In the first of these two articles looking at paintings of butterflies, I showed some examples spanning around 1435 to almost 1860. This article concludes by looking at paintings of the late nineteenth century and into the twentieth.

One of the few paintings that I have seen which captures my experience of dense clouds of butterflies is Gustave Doré’s Summer from about 1860-70. Set in what appears to be an upland or alpine meadow, its butterflies look like large flowers which have taken to the air.

In Charles Edward Perugini’s undated Ephemeral Joy, a young woman who has been picking flowers in a garden pauses with a Brimstone butterfly on the back of her hand. This species was seen as quintessentially British, although widespread throughout Europe, Asia and North Africa.

Winslow Homer’s Butterflies from 1878 shows a young woman hunting Eastern Tiger Swallowtail butterflies with her net. This is a species of swallowtail which is widespread in the eastern USA, and related to the Old World Swallowtail found across Europe. She is carrying a box in which to place her specimens, in which they’d be killed, ready to mount in a glass cabinet. Collecting butterflies was considered sufficiently ladylike, because of their beauty. Less aesthetically satisfying insects such as beetles were left to male entomologists.

Sophie Anderson entered the faerie painting sub-genre with Take the Fair Face of Woman, and Gently Suspending, With Butterflies, Flowers, and Jewels Attending, Thus Your Fairy is Made of Most Beautiful Things from 1880. The title is taken from some verse allegedly by Charles Ede, but the only literary person of that name who I can identify was born long after this work was painted. Not only are there butterflies adorning this fairy’s hair, but she also appears to have butterfly wings.

Edward Poynter’s painting of Psyche in the Temple of Love from 1882 tells a story from classical mythology which has been painted with butterflies on several occasions. Cupid has fallen in love with Psyche, and takes her to the Temple of Love, where he visits her each night, but never in daylight. Here Psyche is whiling away the daytime, holding a sprig out to attract her attribute, a butterfly, here the rather common and prosaic Small White. However, Psyche’s enemy Venus is not far away, as shown by the doves in the temple behind her.
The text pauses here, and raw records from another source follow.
-- ==== Sys2Proof/Machine/RegTable.lean ====
section
/-! DEFINITION. The register tables of the spec's chapters 01 to 19, written out as data: every register of the
index map of R25 with its index, its instances and its fields (bits, access code of R5, reset value). A reset
value the spec takes from the Key, a flash, the log, the ledger, the journal or the unit stands here as 0
(assumption 1); start-up replaces it. -/

namespace Sys2Proof.Machine

/-- The access codes of R5. -/
inductive Acc where
  | RW | RO | W1C | WO | SC | RWS
deriving DecidableEq, Repr

/-- The registers of the index map (R25). An instance index is given beside the name. -/
inductive R where
  | DEV_ID
  | DEV_SERIAL_LO
  | DEV_SERIAL_HI
  | DEV_FW
  | DEV_ADDR
  | DEV_CTL
  | DEV_STATE
  | DEV_ENG_RUN
  | DEV_ENG_FAULT
  | DEV_OWN_VIOL
  | DEV_BAR_STAT
  | DEV_BAR_ERR
  | DEV_ROLE_STAT
  | DEV_SCRATCH
  | FRM_CTL
  | FRM_STAT
  | FRM_LEN
  | FRM_CNT_LO
  | FRM_CNT_HI
  | FRM_SUB
  | FRM_LOCK_OFS
  | FRM_LOCK_ERR
  | FRM_SYST_LO
  | FRM_SYST_HI
  | FRM_OVR_CFG
  | FRM_BUD
  | FRM_USE
  | FRM_PEAK
  | FRM_OVR
  | MEM_ARB_CFG
  | MEM_STAT
  | MEM_ECC_CFG
  | MEM_CLR
  | MEM_BANK_STAT
  | MEM_ERR_ADDR
  | MEM_SCRUB
  | MEM_ARB_PEAK
  | MEM_REV_CNT
  | MEM_BOUND
  | MEM_MPU_SEL
  | MEM_MPU_VIOL
  | MEM_MPU_VADDR
  | MEM_MPU_BASE
  | MEM_MPU_LIM
  | MEM_DMA_CTL
  | MEM_DMA_DESC
  | MEM_DMA_STAT
  | MEM_DMA_ERR
  | TRM_CTL
  | TRM_STAT
  | TRM_CHK_CFG
  | TRM_IN
  | TRM_RAW
  | TRM_OUT
  | TRM_DRV
  | TRM_FSUM
  | TRM_GRP_CFG
  | TRM_GRP_STAT
  | TRM_CFG
  | TRM_TSTAT
  | TRM_VOLT
  | ADC_CTL
  | ADC_STAT
  | ADC_REF_CFG
  | ADC_REF_STAT
  | ADC_ANNEAL_CFG
  | ADC_ANNEAL_STAT
  | ADC_ROLE_CFG
  | ADC_MASK_LO
  | ADC_MASK_HI
  | ADC_ROLE_TRG
  | ADC_ROLE_STAT
  | ADC_SLICE_STAT
  | ADC_CH_CFG
  | ADC_RES
  | ADC_TC_LIM
  | ADC_EP_CFG
  | ADC_EP_SSI
  | ADC_EP_POS
  | ADC_EP_IDX
  | ADC_EP_EDGE
  | ADC_EP_STAT
  | PWM_CTL
  | PWM_STAT
  | PWM_ANNEAL_CFG
  | PWM_ANNEAL_STAT
  | PWM_GRP_CFG
  | PWM_GRP_TIME
  | PWM_GRP_PHASE
  | PWM_GRP_TOP
  | PWM_GRP_CTL
  | PWM_GRP_STAT
  | PWM_GRP_ACT
  | PWM_GRP_CNT
  | PWM_CMP
  | PWM_CMP_ACT
  | PWM_DL_STAT
  | LP_CFG
  | LP_SRC0
  | LP_SRC1
  | LP_SRC2
  | LP_KR
  | LP_KX
  | LP_KF
  | LP_HI
  | LP_LO
  | LP_PAGE
  | LP_STATE
  | LP_VEC
  | LP_CTL
  | LP_STAT
  | LP_Y
  | LP_E
  | MG_CFG
  | MG_FB
  | MG_CTL
  | MG_STAT
  | MG_TGT_LO
  | MG_TGT_HI
  | MG_VMAX_LO
  | MG_VMAX_HI
  | MG_AMAX_LO
  | MG_AMAX_HI
  | MG_JMAX_LO
  | MG_JMAX_HI
  | MG_AQS_LO
  | MG_AQS_HI
  | MG_JQS_LO
  | MG_JQS_HI
  | MG_SMIN_LO
  | MG_SMIN_HI
  | MG_SMAX_LO
  | MG_SMAX_HI
  | MG_POS_LO
  | MG_POS_HI
  | MG_VEL_LO
  | MG_VEL_HI
  | MG_ACC_LO
  | MG_ACC_HI
  | MG_JRK_LO
  | MG_JRK_HI
  | MG_STOP_LO
  | MG_STOP_HI
  | MG_QPOS_LO
  | MG_QPOS_HI
  | MG_QRES
  | MG_FERRLIM
  | MG_FBPOS_LO
  | MG_FBPOS_HI
  | MG_REFPOS_LO
  | MG_REFPOS_HI
  | MG_CAPPOS_LO
  | MG_CAPPOS_HI
  | MG_FBK
  | MG_ILIM
  | MG_GOV
  | MG_MASS
  | MG_MPC
  | MG_GOVSTAT
  | MG_STEP_CFG
  | MG_STEP_CELL
  | MG_STEP_VDC
  | MG_STEP_KP
  | MG_STEP_KI
  | MG_STEP_RS
  | MG_STEP_LS
  | MG_STEP_KE
  | MG_STEP_I
  | MG_STEP_LD
  | MG_STALL
  | MG_REFCFG
  | MG_STEP_STAT
  | MG_STATE
  | SF_CTL
  | SF_STAT
  | SF_ASSAY
  | SF_CLK
  | SF_DEG_CFG
  | SF_TP_CFG
  | SF_SI_STATE
  | SF_SI_FAULT
  | SF_PERMIT
  | SF_DEGRADED
  | SF_FAILED
  | SF_SI_CFG
  | SF_SO_CFG
  | SF_SO_STAT
  | SF_MON_CFG
  | SF_MON_K
  | SF_MON_TOL
  | SF_MON_SPD
  | SF_MON_POS
  | SF_MON_DIFF
  | SF_MON_STAT
  | SF_FN_CFG
  | SF_TERM_A
  | SF_TERM_B
  | SF_FN_DEG
  | SF_FN_STAT
  | DX_CFG
  | DX_STAT
  | DX_SIDE
  | DX_SYNC
  | DX_TBWAIT
  | DX_LASTFO_LO
  | DX_LASTFO_HI
  | SPR_STAT
  | SPR_WEAR_CFG
  | SPR_FLASH_CFG
  | SPR_LOG
  | SPR_PART
  | PWR_CTL
  | PWR_STAT
  | PWR_CFG
  | PWR_LF
  | PWR_HOST
  | PWR_CAUSE
  | PWR_JFRAME_LO
  | PWR_JFRAME_HI
  | PWR_ERST
  | CB_CTL
  | CB_STAT
  | CB_ERR
  | CB_NBT
  | CB_DBT
  | CB_TT_CFG
  | CB_TT_STAT
  | CB_CNT
  | CB_MCNT
  | CB_WAKE_ID
  | CB_WAKE_IDM
  | CB_WAKE_DLC
  | CB_WAKE_D0
  | CB_WAKE_D1
  | CB_NEWDAT
  | CB_COL
  | CB_BUF_CFG
  | CB_BUF_ID
  | CB_BUF_STAT
  | CB_DATA
  | AQ_CTL
  | AQ_STAT
  | AQ_SEQ
  | AQ_QUEUE
  | AQ_WIN
  | AQ_STM_STAT
  | AQ_TRG_STAT
  | AQ_STM_CFG
  | AQ_SRC
  | AQ_SRCPH
  | AQ_TRG_CFG
  | AQ_TRG_LVL
  | AQ_TRG_HYS
  | AQ_TRG_TIM
  | EV_CFG
  | EV_STAT
  | EV_LOST
  | EV_LOSTP
  | EV_CURSOR
  | EV_WIN
  | LG_STAT
  | LG_CAL_LO
  | LG_CAL_HI
  | LG_INSP_LO
  | LG_INSP_HI
  | LG_CFG
  | LG_MIRROR
  | LG_WEAR
  | LG_CNT_LO
  | LG_CNT_HI
  | ZL_CFG
  | ZL_STAT
  | ZL_TIMING
  | ZL_CYCLE
  | ZL_SYST_LO
  | ZL_SYST_HI
  | ZL_DLY
  | ZL_PORT
  | ZL_DN
  | ZL_UP
  | ZL_CACHE
  | ZL_SESS
  | UPD_STAT
  | UPD_MANID
  | UPD_VER
  | UPD_FRAME_LO
  | UPD_FRAME_HI
  | UPD_REQ
  | UPD_READY
  | UPD_SHADOW
  | UPD_PROG
  | UPD_ERR
  | UPD_BOOT
  | UPD_LASTF_LO
  | UPD_LASTF_HI
  | PRM_CELL
deriving DecidableEq, Repr

/-- The index of instance 0 of a register (R25). -/
def R.base : R → Nat
  | .DEV_ID => 0x0000
  | .DEV_SERIAL_LO => 0x0001
  | .DEV_SERIAL_HI => 0x0002
  | .DEV_FW => 0x0003
  | .DEV_ADDR => 0x0004
  | .DEV_CTL => 0x0010
  | .DEV_STATE => 0x0011
  | .DEV_ENG_RUN => 0x0012
  | .DEV_ENG_FAULT => 0x0013
  | .DEV_OWN_VIOL => 0x0014
  | .DEV_BAR_STAT => 0x0020
  | .DEV_BAR_ERR => 0x0021
  | .DEV_ROLE_STAT => 0x0030
  | .DEV_SCRATCH => 0x00FF
  | .FRM_CTL => 0x0100
  | .FRM_STAT => 0x0101
  | .FRM_LEN => 0x0102
  | .FRM_CNT_LO => 0x0103
  | .FRM_CNT_HI => 0x0104
  | .FRM_SUB => 0x0105
  | .FRM_LOCK_OFS => 0x0106
  | .FRM_LOCK_ERR => 0x0107
  | .FRM_SYST_LO => 0x0108
  | .FRM_SYST_HI => 0x0109
  | .FRM_OVR_CFG => 0x010A
  | .FRM_BUD => 0x0110
  | .FRM_USE => 0x0130
  | .FRM_PEAK => 0x0150
  | .FRM_OVR => 0x0170
  | .MEM_ARB_CFG => 0x0200
  | .MEM_STAT => 0x0201
  | .MEM_ECC_CFG => 0x0202
  | .MEM_CLR => 0x0203
  | .MEM_BANK_STAT => 0x0204
  | .MEM_ERR_ADDR => 0x0208
  | .MEM_SCRUB => 0x020C
  | .MEM_ARB_PEAK => 0x0210
  | .MEM_REV_CNT => 0x0214
  | .MEM_BOUND => 0x0218
  | .MEM_MPU_SEL => 0x0220
  | .MEM_MPU_VIOL => 0x0221
  | .MEM_MPU_VADDR => 0x0222
  | .MEM_MPU_BASE => 0x0240
  | .MEM_MPU_LIM => 0x0241
  | .MEM_DMA_CTL => 0x0300
  | .MEM_DMA_DESC => 0x0301
  | .MEM_DMA_STAT => 0x0302
  | .MEM_DMA_ERR => 0x0303
  | .TRM_CTL => 0x0400
  | .TRM_STAT => 0x0401
  | .TRM_CHK_CFG => 0x0402
  | .TRM_IN => 0x0404
  | .TRM_RAW => 0x0408
  | .TRM_OUT => 0x040C
  | .TRM_DRV => 0x0410
  | .TRM_FSUM => 0x0414
  | .TRM_GRP_CFG => 0x0420
  | .TRM_GRP_STAT => 0x0428
  | .TRM_CFG => 0x0500
  | .TRM_TSTAT => 0x0580
  | .TRM_VOLT => 0x0600
  | .ADC_CTL => 0x0800
  | .ADC_STAT => 0x0801
  | .ADC_REF_CFG => 0x0802
  | .ADC_REF_STAT => 0x0803
  | .ADC_ANNEAL_CFG => 0x0804
  | .ADC_ANNEAL_STAT => 0x0805
  | .ADC_ROLE_CFG => 0x0810
  | .ADC_MASK_LO => 0x0820
  | .ADC_MASK_HI => 0x0821
  | .ADC_ROLE_TRG => 0x0840
  | .ADC_ROLE_STAT => 0x0850
  | .ADC_SLICE_STAT => 0x0860
  | .ADC_CH_CFG => 0x0880
  | .ADC_RES => 0x08C0
  | .ADC_TC_LIM => 0x0900
  | .ADC_EP_CFG => 0x0A00
  | .ADC_EP_SSI => 0x0A01
  | .ADC_EP_POS => 0x0A02
  | .ADC_EP_IDX => 0x0A03
  | .ADC_EP_EDGE => 0x0A04
  | .ADC_EP_STAT => 0x0A05
  | .PWM_CTL => 0x0C00
  | .PWM_STAT => 0x0C01
  | .PWM_ANNEAL_CFG => 0x0C02
  | .PWM_ANNEAL_STAT => 0x0C03
  | .PWM_GRP_CFG => 0x0C40
  | .PWM_GRP_TIME => 0x0C41
  | .PWM_GRP_PHASE => 0x0C42
  | .PWM_GRP_TOP => 0x0C43
  | .PWM_GRP_CTL => 0x0C44
  | .PWM_GRP_STAT => 0x0C45
  | .PWM_GRP_ACT => 0x0C46
  | .PWM_GRP_CNT => 0x0C47
  | .PWM_CMP => 0x0C48
  | .PWM_CMP_ACT => 0x0C4C
  | .PWM_DL_STAT => 0x0D00
  | .LP_CFG => 0x1000
  | .LP_SRC0 => 0x1001
  | .LP_SRC1 => 0x1002
  | .LP_SRC2 => 0x1003
  | .LP_KR => 0x1004
  | .LP_KX => 0x1005
  | .LP_KF => 0x1006
  | .LP_HI => 0x1007
  | .LP_LO => 0x1008
  | .LP_PAGE => 0x1009
  | .LP_STATE => 0x100A
  | .LP_VEC => 0x100B
  | .LP_CTL => 0x100C
  | .LP_STAT => 0x100D
  | .LP_Y => 0x100E
  | .LP_E => 0x100F
  | .MG_CFG => 0x2000
  | .MG_FB => 0x2001
  | .MG_CTL => 0x2002
  | .MG_STAT => 0x2003
  | .MG_TGT_LO => 0x2004
  | .MG_TGT_HI => 0x2005
  | .MG_VMAX_LO => 0x2006
  | .MG_VMAX_HI => 0x2007
  | .MG_AMAX_LO => 0x2008
  | .MG_AMAX_HI => 0x2009
  | .MG_JMAX_LO => 0x200A
  | .MG_JMAX_HI => 0x200B
  | .MG_AQS_LO => 0x200C
  | .MG_AQS_HI => 0x200D
  | .MG_JQS_LO => 0x200E
  | .MG_JQS_HI => 0x200F
  | .MG_SMIN_LO => 0x2010
  | .MG_SMIN_HI => 0x2011
  | .MG_SMAX_LO => 0x2012
  | .MG_SMAX_HI => 0x2013
  | .MG_POS_LO => 0x2014
  | .MG_POS_HI => 0x2015
  | .MG_VEL_LO => 0x2016
  | .MG_VEL_HI => 0x2017
  | .MG_ACC_LO => 0x2018
  | .MG_ACC_HI => 0x2019
  | .MG_JRK_LO => 0x201A
  | .MG_JRK_HI => 0x201B
  | .MG_STOP_LO => 0x201C
  | .MG_STOP_HI => 0x201D
  | .MG_QPOS_LO => 0x201E
  | .MG_QPOS_HI => 0x201F
  | .MG_QRES => 0x2020
  | .MG_FERRLIM => 0x2021
  | .MG_FBPOS_LO => 0x2022
  | .MG_FBPOS_HI => 0x2023
  | .MG_REFPOS_LO => 0x2024
  | .MG_REFPOS_HI => 0x2025
  | .MG_CAPPOS_LO => 0x2026
  | .MG_CAPPOS_HI => 0x2027
  | .MG_FBK => 0x2028
  | .MG_ILIM => 0x2029
  | .MG_GOV => 0x202A
  | .MG_MASS => 0x202B
  | .MG_MPC => 0x202C
  | .MG_GOVSTAT => 0x202D
  | .MG_STEP_CFG => 0x202E
  | .MG_STEP_CELL => 0x202F
  | .MG_STEP_VDC => 0x2030
  | .MG_STEP_KP => 0x2031
  | .MG_STEP_KI => 0x2032
  | .MG_STEP_RS => 0x2033
  | .MG_STEP_LS => 0x2034
  | .MG_STEP_KE => 0x2035
  | .MG_STEP_I => 0x2036
  | .MG_STEP_LD => 0x2037
  | .MG_STALL => 0x2038
  | .MG_REFCFG => 0x2039
  | .MG_STEP_STAT => 0x203A
  | .MG_STATE => 0x203B
  | .SF_CTL => 0x2800
  | .SF_STAT => 0x2801
  | .SF_ASSAY => 0x2802
  | .SF_CLK => 0x2803
  | .SF_DEG_CFG => 0x2804
  | .SF_TP_CFG => 0x2805
  | .SF_SI_STATE => 0x2806
  | .SF_SI_FAULT => 0x2807
  | .SF_PERMIT => 0x2808
  | .SF_DEGRADED => 0x2809
  | .SF_FAILED => 0x280A
  | .SF_SI_CFG => 0x2810
  | .SF_SO_CFG => 0x2820
  | .SF_SO_STAT => 0x2828
  | .SF_MON_CFG => 0x2830
  | .SF_MON_K => 0x2831
  | .SF_MON_TOL => 0x2832
  | .SF_MON_SPD => 0x2850
  | .SF_MON_POS => 0x2851
  | .SF_MON_DIFF => 0x2852
  | .SF_MON_STAT => 0x2853
  | .SF_FN_CFG => 0x2900
  | .SF_TERM_A => 0x2901
  | .SF_TERM_B => 0x2902
  | .SF_FN_DEG => 0x2909
  | .SF_FN_STAT => 0x290A
  | .DX_CFG => 0x2C00
  | .DX_STAT => 0x2C01
  | .DX_SIDE => 0x2C02
  | .DX_SYNC => 0x2C04
  | .DX_TBWAIT => 0x2C05
  | .DX_LASTFO_LO => 0x2C06
  | .DX_LASTFO_HI => 0x2C07
  | .SPR_STAT => 0x2E00
  | .SPR_WEAR_CFG => 0x2E01
  | .SPR_FLASH_CFG => 0x2E02
  | .SPR_LOG => 0x2E03
  | .SPR_PART => 0x2E40
  | .PWR_CTL => 0x2F00
  | .PWR_STAT => 0x2F01
  | .PWR_CFG => 0x2F02
  | .PWR_LF => 0x2F03
  | .PWR_HOST => 0x2F04
  | .PWR_CAUSE => 0x2F05
  | .PWR_JFRAME_LO => 0x2F06
  | .PWR_JFRAME_HI => 0x2F07
  | .PWR_ERST => 0x2F10
  | .CB_CTL => 0x3000
  | .CB_STAT => 0x3001
  | .CB_ERR => 0x3002
  | .CB_NBT => 0x3003
  | .CB_DBT => 0x3004
  | .CB_TT_CFG => 0x3005
  | .CB_TT_STAT => 0x3006
  | .CB_CNT => 0x3007
  | .CB_MCNT => 0x3008
  | .CB_WAKE_ID => 0x3009
  | .CB_WAKE_IDM => 0x300A
  | .CB_WAKE_DLC => 0x300B
  | .CB_WAKE_D0 => 0x300C
  | .CB_WAKE_D1 => 0x300D
  | .CB_NEWDAT => 0x3010
  | .CB_COL => 0x3040
  | .CB_BUF_CFG => 0x3080
  | .CB_BUF_ID => 0x3100
  | .CB_BUF_STAT => 0x3180
  | .CB_DATA => 0x3200
  | .AQ_CTL => 0x4000
  | .AQ_STAT => 0x4001
  | .AQ_SEQ => 0x4002
  | .AQ_QUEUE => 0x4003
  | .AQ_WIN => 0x4004
  | .AQ_STM_STAT => 0x4008
  | .AQ_TRG_STAT => 0x4010
  | .AQ_STM_CFG => 0x4020
  | .AQ_SRC => 0x4100
  | .AQ_SRCPH => 0x4101
  | .AQ_TRG_CFG => 0x4300
  | .AQ_TRG_LVL => 0x4301
  | .AQ_TRG_HYS => 0x4302
  | .AQ_TRG_TIM => 0x4303
  | .EV_CFG => 0x4400
  | .EV_STAT => 0x4401
  | .EV_LOST => 0x4402
  | .EV_LOSTP => 0x4403
  | .EV_CURSOR => 0x4404
  | .EV_WIN => 0x4480
  | .LG_STAT => 0x4500
  | .LG_CAL_LO => 0x4501
  | .LG_CAL_HI => 0x4502
  | .LG_INSP_LO => 0x4503
  | .LG_INSP_HI => 0x4504
  | .LG_CFG => 0x4505
  | .LG_MIRROR => 0x4506
  | .LG_WEAR => 0x4580
  | .LG_CNT_LO => 0x4600
  | .LG_CNT_HI => 0x4601
  | .ZL_CFG => 0x4800
  | .ZL_STAT => 0x4801
  | .ZL_TIMING => 0x4802
  | .ZL_CYCLE => 0x4803
  | .ZL_SYST_LO => 0x4804
  | .ZL_SYST_HI => 0x4805
  | .ZL_DLY => 0x4806
  | .ZL_PORT => 0x4807
  | .ZL_DN => 0x4809
  | .ZL_UP => 0x480A
  | .ZL_CACHE => 0x480B
  | .ZL_SESS => 0x4810
  | .UPD_STAT => 0x4A00
  | .UPD_MANID => 0x4A01
  | .UPD_VER => 0x4A02
  | .UPD_FRAME_LO => 0x4A03
  | .UPD_FRAME_HI => 0x4A04
  | .UPD_REQ => 0x4A05
  | .UPD_READY => 0x4A06
  | .UPD_SHADOW => 0x4A07
  | .UPD_PROG => 0x4A08
  | .UPD_ERR => 0x4A09
  | .UPD_BOOT => 0x4A0A
  | .UPD_LASTF_LO => 0x4A0B
  | .UPD_LASTF_HI => 0x4A0C
  | .PRM_CELL => 0x8000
Although numerous paintings of butterflies had been made from dead specimens, some of the earliest to attempt to show them in realistic environments appeared in the late nineteenth century, thanks to new wildlife artists like the masterly Bruno Liljefors. Redstarts and Butterflies, from 1885, shows what the artist called ‘five studies in one frame’. Here he has combined five separate studies from nature into a single image, including this very dark Small Tortoiseshell butterfly, which is about to become a meal for one of the redstarts, which are insectivorous.

Late in his career, Vincent van Gogh painted the largest European species of moth, the Giant Peacock Moth, in 1889. Its wingspan can reach 20 cm (8 inches).

The following year, van Gogh painted Butterflies and Poppies (1890), which probably shows two Clouded Yellow butterflies, rather than Brimstones. This appears to have been painted on unprimed canvas.

The Japanese Western-style artist Fujishima Takeji 藤島武二 painted Butterflies in 1904, just before he travelled to Paris to study at the École des Beaux-Arts. Like Doré’s painting above, this shows a dense cloud of butterflies gathered around flowers.

In the twentieth century, butterflies provided an opportunity for artistic invention to take flight. Odilon Redon’sButterflies, from around 1910, shows a highly imaginative collection of butterflies, flowers, plants, and rocks, which are often outlined to emphasise their form.

Finally, in Anastasiya Markovich’s recent Effect of Butterfly, its wings are breaking up into shreds of unreality.
Just as the butterfly’s life cycle continues from egg through caterpillar to pupa and then to the winged adult, art started in the unreality of mythology and vanitas, and has now returned in symbolism and the surreal.